Maybe Newton explicator and Executed Today guest blogger Thomas Levenson of the Inverse Square blog could refract some light on this.
** Spalato, i.e., Split, the scenic Dalmatian city where the great Roman Emperor Diocletian famously retired to tend his cabbages.
† “Lately,” Galileo sniffed, “a certain prelate has published a little tract wherein he says that the Moon, wandering through the sky, attracts and draws up toward itself a heap of water which goes along following it.” As cited in Understanding the Heavens: Thirty Centuries of Astronomical Ideas from Ancient Thinking to Modern Cosmology.
There’s an interesting treatment of Galileo’s stubborn adherence to a wrong idea about the tides in a history-of-ideas context in “Galileo’s Claim to Fame: The Proof That the Earth Moves from the Evidence of the Tides,” by W. R. J. Shea in The British Journal for the History of Science, Vol. 5, No. 2 (Dec., 1970)

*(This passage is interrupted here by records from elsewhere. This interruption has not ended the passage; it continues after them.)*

/-- Settles O53: the first micro-steps are the fetch; from the second on the two machines agree on all but B and
OUT. -/
theorem launchValuesOfFiveRegistersDoNotMatter : Obligations.LaunchValuesOfFiveRegistersDoNotMatter := by
  intro s t hs ht hpc hmem ha hlog n
  refine ⟨_, _, runWith_eq reference n s, runWith_eq reference n t, ?_⟩
  obtain ⟨bus, mar, b, ir, out, rfl⟩ := exists_eq_of_same_boundary hs ht hpc hmem ha hlog
  match n with
  | 0 => simp
  | 1 =>
    simp only [clockSteps_succ, clockSteps_zero, clockStep_of_atBoundary hs, clockStep_of_atBoundary ht]
    simp
  | n + 2 =>
    have hagree := (agreeButBAndOut_fetched s bus mar b ir out).clockSteps n
    rw [Nat.add_comm, clockSteps_add, clockSteps_add, clockSteps_two_of_atBoundary hs,
      clockSteps_two_of_atBoundary ht]
    obtain ⟨⟨b', out', heq⟩, hb, hout, -⟩ := hagree
    refine ⟨?_, ?_, ?_, ?_, ?_, ?_, fun _ => ⟨?_, ?_⟩, fun _ => ?_, hb, hout⟩
    all_goals rw [heq]

end Sys2Proof.Machine
end

section
/-! PROOFS. The canonical form of a memory determines it (20_memory.md R28; log entry 9): what the first entry of a
canonical memory says of its cells, and extensionality. -/

namespace Sys2Proof.Machine

section
variable {lo j k : Nat} {v : Byte} {m rest : Memory}

/-! ## The cells of a memory with a first entry -/

theorem wfFrom_cons :
    Memory.wfFrom lo ((j, v) :: rest) = true ↔
      lo ≤ j ∧ j < 16 ∧ v ≠ Memory.unlisted ∧ Memory.wfFrom (j + 1) rest = true := by
  simp [Memory.wfFrom, and_assoc]

@[simp] theorem cell_cons_same : Memory.cell ((j, v) :: rest) j = v := by
  simp [Memory.cell]

theorem cell_cons_other (h : j ≠ k) : Memory.cell ((j, v) :: rest) k = Memory.cell rest k := by
  simp [Memory.cell, h]

/-- A canonical memory that starts at `lo` lists no cell below it. -/
theorem cell_eq_unlisted_of_lt (h : Memory.wfFrom lo m = true) (hk : k < lo) :
    Memory.cell m k = Memory.unlisted := by
  induction m generalizing lo with
  | nil => rfl
  | cons e rest ih =>
    obtain ⟨j, v⟩ := e
    obtain ⟨hlo, -, -, hrest⟩ := wfFrom_cons.mp h
    rw [cell_cons_other (by omega), ih hrest (by omega)]

/-- A canonical memory starts no later than any cell that holds something else than an unlisted one. -/
theorem le_of_cell_ne_unlisted (h : Memory.wfFrom lo m = true) (hk : Memory.cell m k ≠ Memory.unlisted) :
    lo ≤ k :=
  Nat.le_of_not_lt fun hlt => hk (cell_eq_unlisted_of_lt h hlt)

end

/-! ## Extensionality -/

section
variable {lo lo' : Nat} {m n : Memory}

/-- Canonical memories with the same sixteen cells have the same entries: each one's first entry is listed in the
other, so both start at the same cell with the same contents, and the cells after it decide the rest. -/
theorem eq_of_cell_eq (hm : Memory.wfFrom lo m = true) (hn : Memory.wfFrom lo' n = true)
    (hcell : ∀ k < 16, Memory.cell m k = Memory.cell n k) : m = n := by
  induction m generalizing lo lo' n with
  | nil =>
    cases n with
    | nil => rfl
    | cons e rest =>
      obtain ⟨i, w⟩ := e
      obtain ⟨-, hi, hw, -⟩ := wfFrom_cons.mp hn
      exact absurd ((hcell i hi).trans cell_cons_same).symm hw
  | cons e rest ih =>
    obtain ⟨j, v⟩ := e
    obtain ⟨-, hj, hv, hrest⟩ := wfFrom_cons.mp hm
    have hjcell := (hcell j hj).symm.trans cell_cons_same
    cases n with
    | nil => exact absurd hjcell.symm hv
    | cons e' rest' =>
      obtain ⟨i, w⟩ := e'
      obtain ⟨-, hi, hw, hrest'⟩ := wfFrom_cons.mp hn
      have hicell := (hcell i hi).trans cell_cons_same
      have hij : i ≤ j :=
        le_of_cell_ne_unlisted (wfFrom_cons.mpr ⟨le_rfl, hi, hw, hrest'⟩) (hjcell ▸ hv)
      have hji : j ≤ i :=
        le_of_cell_ne_unlisted (wfFrom_cons.mpr ⟨le_rfl, hj, hv, hrest⟩) (hicell ▸ hw)
      obtain rfl := Nat.le_antisymm hij hji
      have hvw : v = w := cell_cons_same.symm.trans hicell
      have htail : ∀ k < 16, Memory.cell rest k = Memory.cell rest' k := by
        intro k hk
        by_cases hik : i = k
        · rw [cell_eq_unlisted_of_lt hrest (by omega), cell_eq_unlisted_of_lt hrest' (by omega)]
        · simpa only [cell_cons_other hik] using hcell k hk
      rw [hvw, ih hrest hrest' htail]

end

/-- Settles O54: every cell below sixteen is read at some address. -/
theorem canonicalMemoriesAreEqual : Obligations.CanonicalMemoriesAreEqual := by
  intro m n hm hn hread
  refine eq_of_cell_eq hm hn fun k hk => ?_
  have hk' : (BitVec.ofNat 4 k).toNat = k := Nat.mod_eq_of_lt hk
  simpa only [Memory.read, hk'] using hread (BitVec.ofNat 4 k)

end Sys2Proof.Machine
end

section
/-! PROOFS. Decoding and encoding the rows of the opcode table: the instruction word (30_encoding.md R41 to R46, R52)
and the slot of a control signal (R47, R49). -/

namespace Sys2Proof.Machine

/-! ## The fields of a word -/

/-- The opcode field is `floor(w / 16)` (30_encoding.md R42). -/
theorem opcodeOf_toNat (w : Byte) : (opcodeOf w).toNat = w.toNat / 16 := by
  have hw : w.toNat < 256 := w.isLt
  rw [opcodeOf, BitVec.extractLsb'_toNat, Nat.shiftRight_eq_div_pow]
  omega

/-- The address field is `w mod 16` (30_encoding.md R42). -/
theorem addrOf_toNat (w : Byte) : (addrOf w).toNat = w.toNat % 16 := by
  rw [addrOf, BitVec.extractLsb'_toNat, Nat.shiftRight_zero]

/-! ## The opcode map -/

/-- The opcode a row of the opcode map is for: the upper field of its match (30_encoding.md R44, R45). -/
def rowOpcode (r : CellRow) : Nibble := opcodeOf r.pattern

/-- No opcode is on two rows. -/
theorem rowOpcode_injOn {r r' : CellRow} (hr : r ∈ cellRows) (hr' : r' ∈ cellRows)
    (h : rowOpcode r = rowOpcode r') : r = r' :=
  List.inj_on_of_nodup_map (by decide : (cellRows.map rowOpcode).Nodup) hr hr' h

/-- Every opcode is on a row: "all 256 instruction words are accounted for" (30_encoding.md R45). -/
theorem exists_row_of_opcode (op : Nibble) : ∃ r ∈ cellRows, rowOpcode r = op := by
  revert op
  decide

/-- Every row's mask selects the opcode field and its match is zero below it. -/
theorem row_mask_pattern {r : CellRow} (hr : r ∈ cellRows) :
    r.mask = 0xF0 ∧ r.pattern = cellWord (rowOpcode r) 0 := by
  revert r
  decide

theorem and_mask_eq_cellWord (w : Byte) : w &&& 0xF0 = cellWord (opcodeOf w) 0 := by
  revert w
  decide

/-- A row's match and mask select the words of its opcode. -/
theorem covers_iff {r : CellRow} (hr : r ∈ cellRows) (w : Byte) : r.covers w = true ↔ opcodeOf w = rowOpcode r := by
  obtain ⟨hmask, hpattern⟩ := row_mask_pattern hr
  rw [CellRow.covers, hmask, hpattern, and_mask_eq_cellWord, beq_iff_eq]
  exact ⟨fun h => by simpa using congrArg opcodeOf h, fun h => by rw [h]⟩

/-- The word of a row's instruction is the row's opcode beside the instruction's operand. -/
theorem encode_build {r : CellRow} (hr : r ∈ cellRows) (low : Nibble) :
    encode (r.build low) = .cell (cellWord (rowOpcode r) low) := by
  fin_cases hr <;> rfl

/-! ## The instruction word -/

/-- The row of a word's opcode is the one the decoder finds. -/
theorem decodeCell_of_row {r : CellRow} (hr : r ∈ cellRows) {w : Byte} (h : opcodeOf w = rowOpcode r) :
    decodeCell w = .ok (r.build (addrOf w)) := by
  have hsome : (cellRows.find? (·.covers w)).isSome :=
    List.find?_isSome.mpr ⟨r, hr, (covers_iff hr w).mpr h⟩
  obtain ⟨r', hfind⟩ := Option.isSome_iff_exists.mp hsome
  have hr' := List.mem_of_find?_eq_some hfind
  have hcovers : r'.covers w = true := by simpa using List.find?_some hfind
  obtain rfl := rowOpcode_injOn hr hr' (h.symm.trans ((covers_iff hr' w).mp hcovers))
  rw [decodeCell, hfind]

/-- Every word decodes, to the instruction whose word it is (30_encoding.md R45). -/
theorem exists_decodeCell (w : Byte) : ∃ i, decodeCell w = .ok i ∧ encode i = .cell w := by
  obtain ⟨r, hr, hop⟩ := exists_row_of_opcode (opcodeOf w)
  exact ⟨_, decodeCell_of_row hr hop.symm, by rw [encode_build hr, hop, cellWord_fields]⟩

/-! ## The slot of a control signal -/

@[simp] theorem decodeSlot_encodeSlot (σ : Signal) : decodeSlot (encodeSlot σ) = .ok σ := by
  cases σ <;> rfl

/-- A valid slot is the `valid` bit above the signal's number (30_encoding.md R49). -/
theorem valid_append_id {w : BitVec 5} (h : w.getLsbD 4 = true) : (1 : BitVec 1) ++ w.extractLsb' 0 4 = w := by
  revert w
  decide

/-- A slot that decodes is the slot of the signal it decodes to. -/
theorem encodeSlot_of_decodeSlot {w : BitVec 5} {σ : Signal} (h : decodeSlot w = .ok σ) : encodeSlot σ = w := by
  unfold decodeSlot at h
  split at h
  next hvalid =>
    split at h
    next τ hfind =>
      obtain rfl : τ = σ := by simpa using h
      have hid : τ.id = w.extractLsb' 0 4 := by simpa using List.find?_some hfind
      rw [encodeSlot, hid, valid_append_id hvalid]
    next => cases h
  next => cases h

@[simp] theorem encode_toInstr (σ : Signal) : encode σ.toInstr = .slot (encodeSlot σ) := by
  cases σ <;> rfl

/-! ## Every row of the table -/

/-- A row of the opcode table is a row of the opcode map with its operand or a control signal. -/
theorem exists_row_or_signal (i : Instr) :
    (∃ r ∈ cellRows, ∃ low, i = r.build low) ∨ (∃ σ ∈ Signal.all, i = σ.toInstr) := by
  cases i with
  | lda | add | out | hlt | unmapped0 | unmapped3 | unmapped4 | unmapped5 | unmapped6 | unmapped7 | unmapped8
  | unmapped9 | unmapped10 | unmapped11 | unmapped12 | unmapped13 => exact .inl (by simp [cellRows])
  | _ => exact .inr (by decide)

theorem decode_encode (i : Instr) : decode (encode i) = .ok i := by
  rcases exists_row_or_signal i with ⟨r, hr, low, rfl⟩ | ⟨σ, -, rfl⟩
  · have hrow := decodeCell_of_row hr (opcodeOf_cellWord (rowOpcode r) low)
    rw [encode_build hr, decode, hrow, addrOf_cellWord]
  · simp [decode]

theorem encode_of_decode {code : Code} {i : Instr} (h : decode code = .ok i) : encode i = code := by
  cases code with
  | cell w =>
    obtain ⟨j, hj, hword⟩ := exists_decodeCell w
    obtain rfl : j = i := by simpa [decode, hj] using h
    exact hword
  | slot w =>
    cases hslot : decodeSlot w with
    | ok σ =>
      obtain rfl : σ.toInstr = i := by simpa [decode, hslot] using h
      rw [encode_toInstr, encodeSlot_of_decodeSlot hslot]
    | error e => simp [decode, hslot] at h

/-! ## The statements -/

/-- Settles O1: each opcode is on exactly one row of the map, each valid slot names exactly one signal. -/
theorem decodeEncodeRoundTrip : Obligations.DecodeEncodeRoundTrip :=
  ⟨fun i _ => decode_encode i, fun _ _ => encode_of_decode⟩

/-- Settles O2: the decoder of a sequence reads its first cell, which is the word of an instruction. -/
theorem everyWordIsOneInstruction : Obligations.EveryWordIsOneInstruction := by
  intro w rest
  obtain ⟨i, hdecode, hword⟩ := exists_decodeCell w
  exact ⟨opcodeOf_toNat w, addrOf_toNat w, i, by rw [decodeBytes, hdecode], hword⟩

/-- Settles O3: each word is the encoding of its row; the last slot's `valid` bit is 0. -/
theorem sampleWordsDecode : Obligations.SampleWordsDecode :=
  ⟨decode_encode (.lda 14), decode_encode (.add 15), decode_encode (.out 5), decode_encode (.hlt 7),
    decode_encode (.unmapped0 14), decode_encode (.unmapped5 10), decode_encode (.unmapped13 7),
    decode_encode .pcOut, decode_encode .aluSubOut, decode_encode .halt, rfl⟩

end Sys2Proof.Machine
end

section
/-! PROOFS. The ROM word of a list of signals and the ROM image of the reference matrix (30_encoding.md R48 to R50). -/

namespace Sys2Proof.Machine

/-! ## The slots of a ROM word -/

/-- Slot `j` of a ROM word, as a digit of the word's number (30_encoding.md R49). -/
theorem romSlot_ofNat (n : Nat) {j : Nat} (hj : j < 4) :
    romSlot (BitVec.ofNat 20 n) j = BitVec.ofNat 5 (n >>> (5 * j)) := by
  apply BitVec.eq_of_getLsbD_eq
  intro k hk
  have hin : 5 * j + k < 20 := by omega
  rw [romSlot, BitVec.getLsbD_extractLsb', BitVec.getLsbD_ofNat, BitVec.getLsbD_ofNat, Nat.testBit_shiftRight]
  simp [hk, hin]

‡ Though he’s frequently read as a mere trimmer, it’s possible to give Dominis a much more sympathetic take. King James VI and I and the Reunion of Christendom argues that
it is difficult to explain his movements on this basis alone. Both in his journey to England and in his journey to Rome he took great risks, and in both cases gave up a reasonably secure position for one much less certain. Hacket, in the late seventeenth century, saw him not only as a place-seeker but as a man obsessed with an idea: “He lived and died with General Councils in his Pate, with Wind-Mills of Union to concord Rome and England, England and Rome, Germany with them both, and all other Sister-Churches with the rest, without asking leave of the Tridentine Council.” … [he] died for an ecumenical ideal which is only now, perhaps, beginning to be understood and appreciated … [and his] move [back to Rome] was the desperate attempt of a lonely, egotistical, and gifted man to find personal and spiritual fulfillment and, at the same time, to help to restore unity and coherence to a Europe being torn apart by religious conflict and war.
§ The Catholic Encyclopedia has Dominis re-relapsing when his pension expired along with Pope Gregory.